» What is needed:
From the listing that follows, count the lines including "Bool" and give the number alone.

» Excerpted data:
theorem State.linkReplay_keeps {W : List Field} {s₀ s : State} (hk : s₀.Keeps W s) (hw : Field.sub [.net] W = true) (h : Nat) (i : Nat)
    (part : List (Fin 4)) : s₀.Keeps W (State.linkReplay s h i part) := by
  unfold State.linkReplay
  repeat' first
    | with_reducible assumption
    | with_reducible exact State.Keeps.refl _ _
    | with_reducible apply State.putNet_keeps (hw := Field.sub_trans (by decide) hw)
    | with_reducible apply State.cutPackets_keeps (hw := Field.sub_trans (by decide) hw)
    | with_reducible refine keeps_ite ?_ ?_
    | with_reducible refine keeps_ite_fst ?_ ?_
    | intro _
    | dsimp only
    | split

theorem State.linkDead_keeps {W : List Field} {s₀ s : State} (hk : s₀.Keeps W s) (hw : Field.sub [.regs, .halls, .ev, .net, .corrs] W =
    true) (h : Nat) (l : LinkRef) (part : List (Fin 4 × Bool)) : s₀.Keeps W (State.linkDead s h l part) := by
  unfold State.linkDead
  repeat' first
    | with_reducible assumption
    | with_reducible exact State.Keeps.refl _ _
    | with_reducible apply State.linkReplay_keeps (hw := Field.sub_trans (by decide) hw)
    | with_reducible apply State.post_keeps (hw := Field.sub_trans (by decide) hw)
    | with_reducible apply State.modBoth_keeps (hw := Field.sub_trans (by decide) hw)
    | with_reducible apply State.corrSettle_keeps (hw := Field.sub_trans (by decide) hw)
    | with_reducible apply State.endFences_keeps (hw := Field.sub_trans (by decide) hw)
    | with_reducible refine keeps_ite ?_ ?_
    | with_reducible refine keeps_ite_fst ?_ ?_
    | intro _
    | dsimp only
    | split

theorem State.noticeDead_keeps {W : List Field} {s₀ s : State} (hk : s₀.Keeps W s) (hw : Field.sub [.regs, .ev, .net, .corrs] W = true)
    (h : Nat) (k : Nat) (ch : Nat) : s₀.Keeps W (State.noticeDead s h k ch) := by
  unfold State.noticeDead
  repeat' first
    | with_reducible assumption
    | with_reducible exact State.Keeps.refl _ _
    | with_reducible apply State.corrSettle_keeps (hw := Field.sub_trans (by decide) hw)
    | with_reducible apply State.endFences_keeps (hw := Field.sub_trans (by decide) hw)
    | with_reducible refine keeps_ite ?_ ?_
    | with_reducible refine keeps_ite_fst ?_ ?_
    | intro _
    | dsimp only
    | split

theorem State.chanLate_keeps {W : List Field} {s₀ s : State} (hk : s₀.Keeps W s) (hw : Field.sub [.regs, .ev, .corrs] W = true) (h : Nat)
    (c : Nat) (ch : Nat) (n : Nat) : s₀.Keeps W (State.chanLate s h c ch n) := by
  unfold State.chanLate
  repeat' first
    | with_reducible assumption
    | with_reducible exact State.Keeps.refl _ _
    | with_reducible apply State.incFld_keeps (hw := Field.sub_trans (by decide) hw)
    | with_reducible apply State.post_keeps (hw := Field.sub_trans (by decide) hw)
    | with_reducible apply State.modCorr_keeps (hw := Field.sub_trans (by decide) hw)
    | with_reducible refine keeps_ite ?_ ?_
    | with_reducible refine keeps_ite_fst ?_ ?_
    | intro _
    | dsimp only
    | split

theorem State.lateSpeaker_keeps {W : List Field} {s₀ s : State} (hk : s₀.Keeps W s) (hw : Field.sub [.regs, .halls, .ev, .corrs] W =
    true) (h : Nat) (x2 : LinkRef) : s₀.Keeps W (State.lateSpeaker s h x2) := by
  unfold State.lateSpeaker
  repeat' first
    | with_reducible assumption
    | with_reducible exact State.Keeps.refl _ _
    | with_reducible apply State.incFld_keeps (hw := Field.sub_trans (by decide) hw)
    | with_reducible apply State.modLink_keeps (hw := Field.sub_trans (by decide) hw)
    | with_reducible apply State.post_keeps (hw := Field.sub_trans (by decide) hw)
    | with_reducible apply State.chanLate_keeps (hw := Field.sub_trans (by decide) hw)
    | with_reducible refine keeps_ite ?_ ?_
    | with_reducible refine keeps_ite_fst ?_ ?_
    | intro _
    | dsimp only
    | split

theorem State.linkTested_keeps {W : List Field} {s₀ s : State} (hk : s₀.Keeps W s) (hw : Field.sub [.regs, .halls, .ev] W = true) (h :
    Nat) (i : Nat) (r : Nat) : s₀.Keeps W (State.linkTested s h i r) := by
  unfold State.linkTested
  repeat' first
    | with_reducible assumption
    | with_reducible exact State.Keeps.refl _ _
    | with_reducible apply State.post_keeps (hw := Field.sub_trans (by decide) hw)
    | with_reducible apply State.modBoth_keeps (hw := Field.sub_trans (by decide) hw)
    | with_reducible refine keeps_ite ?_ ?_
    | with_reducible refine keeps_ite_fst ?_ ?_
    | intro _
    | dsimp only
    | split
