/-- What each bit of the status word shows (R462). -/
theorem State.statusWord_fields (s : State) :
    s.statusWord.getLsbD 0 = s.port.busy.isSome ∧ s.statusWord.getLsbD 1 = s.port.rsp.isSome ∧
    s.statusWord.getLsbD 2 = s.bit Reg.SYS_EVSTAT Fl.SYS_EVSTAT_CRIT ∧ s.statusWord.getLsbD 3 = s.portPend ∧
    (s.statusWord.extractLsb' 4 4).toNat = s.fld Reg.BOOT_STAT Fl.BOOT_STAT_STATE ∧
    (s.statusWord.extractLsb' 8 9).toNat = (s.ev.recs.length - s.ev.held) % 512 ∧ (s.statusWord.extractLsb' 17 3).toNat = 0 ∧
    (s.statusWord.extractLsb' 20 4).toNat = s.port.lastErr % 16 ∧
    (s.statusWord.extractLsb' 24 8).toNat = (match s.port.rsp with | some r => r.tag % 256 | none => 0) := by
  refine ⟨?_, ?_, ?_, ?_, ?_, ?_, ?_, ?_, ?_⟩
  · exact (getLsbD_packBits [] _ 0 _ rfl (by decide)).trans (decide_b2n_mod_two _)
  · exact (getLsbD_packBits [_] _ 1 _ rfl (by decide)).trans (decide_b2n_mod_two _)
  · exact (getLsbD_packBits [_, _] _ 2 _ rfl (by decide)).trans (s.decide_fld_mod_two _ rfl)
  · exact (getLsbD_packBits [_, _, _] _ 3 _ rfl (by decide)).trans (decide_b2n_mod_two _)
  · exact (toNat_extractLsb'_packBits [_, _, _, _] _ 4 4 _ rfl (by decide)).trans (Nat.mod_eq_of_lt (fieldOf_lt_two_pow _ _))
  · exact toNat_extractLsb'_packBits [_, _, _, _, _] _ 8 9 _ rfl (by decide)
  · exact toNat_extractLsb'_packBits [_, _, _, _, _, _] _ 17 3 0 rfl (by decide)
  · exact toNat_extractLsb'_packBits [_, _, _, _, _, _, _] _ 20 4 _ rfl (by decide)
  · refine (toNat_extractLsb'_packBits [_, _, _, _, _, _, _, _] _ 24 8 _ rfl (by decide)).trans ?_
    cases s.port.rsp <;> rfl

theorem State.rspBytes_of_none {s : State} (hrsp : s.port.rsp = none) : s.rspBytes = withCrc [0, 8, 0, 0] := by
  simp [State.rspBytes, hrsp, bytesOf_two_ofNat]

theorem State.rspBytes_of_some {s : State} {r : PortRsp} (hrsp : s.port.rsp = some r) :
    s.rspBytes = withCrc [BitVec.ofNat 8 r.tag, BitVec.ofNat 8 (r.status + 16 * r.ostat), BitVec.ofNat 8 r.data.length,
      BitVec.ofNat 8 (r.data.length / 256)] ++ (if r.data = [] then [] else withCrc r.data) := by
  simp [State.rspBytes, hrsp, bytesOf_two_ofNat]

/-! ## A transaction cut short, and a reserved OP (R458, R459) -/

theorem State.badXact_of_not_live {s : State} (hlive : s.port.live = false) (b : BadXact) : s.badXact b = s := by
  simp [State.badXact, hlive]

theorem State.rejected_badXact {s : State} (hlive : s.port.live = true) {b : BadXact} (hb : b = .malformed ∨ b = .busy) :
    s.Rejected (s.badXact b) (if b = .malformed ∧ s.port.busy = none then 2 else 1) := by
  have herr : s.badXact b = s.portReject (if b = .malformed ∧ s.port.busy = none then 2 else 1) := by
    rcases hb with rfl | rfl
    · cases hbusy : s.port.busy <;> simp [State.badXact, hlive, hbusy]
    · simp [State.badXact, hlive]
  rw [herr]
  exact s.rejected_portReject _

/-- A reserved OP is a command whose performance is the refusal with STATUS 3. -/
theorem State.badXact_of_reserved {s : State} {op : Fin 128} {c : PortCmd} (hop : op.val ∉ [1, 2, 4, 5, 6, 8, 9, 10, 12])
    (hperforms : s.portPerforms op false c = true) : s.badXact (.reserved op c) = (s.portAccept op c).portEnd c { status := 3 } := by
  have hlive := (State.portPerforms_iff.mp hperforms).1
  rw [State.badXact, hlive, if_neg (by simp)]
  simp only [List.contains_eq_mem, hop, decide_false, Bool.false_eq_true, if_false]
  exact State.portCommand_of_performs s op false c _ hperforms

/-- Settles O59: the ways of portCommand for every command alike, the fields of the status word, the bytes of the response, and the
transactions that no command names. -/
theorem portTransactions : Obligations.PortTransactions := by
  unfold Obligations.PortTransactions
  refine ⟨fun _ _ _ c s hmem => portCmd_not_performed hmem c s, fun s => ?_, fun s => ?_, fun s => ⟨fun hlive b => ?_, fun hlive b hb => ?_,
    fun op c hop hperforms => ?_⟩⟩
  · exact ⟨_, rfl, fun hlive => State.portDrive_of_not_live hlive _,
      fun hlive => ⟨s.statusWord, State.portDrive_of_live hlive _, s.statusWord_fields⟩⟩
  · refine ⟨_, rfl, fun hlive => State.portDrive_of_not_live hlive _, fun hlive hrsp => ?_, fun r out hlive hrsp hout => ?_⟩
    · rw [State.portDrive_of_live hlive, State.rspBytes_of_none hrsp]
    · rw [State.portDrive_of_live hlive, State.rspBytes_of_some hrsp, hout]
  · exact congrArg Host.Outcome.next (State.badXact_of_not_live hlive b)
  · exact ⟨_, rfl, State.rejected_badXact hlive hb⟩
  · exact congrArg Host.Outcome.next (State.badXact_of_reserved hop hperforms)

end Sys2Proof.Machine
end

» Output:
2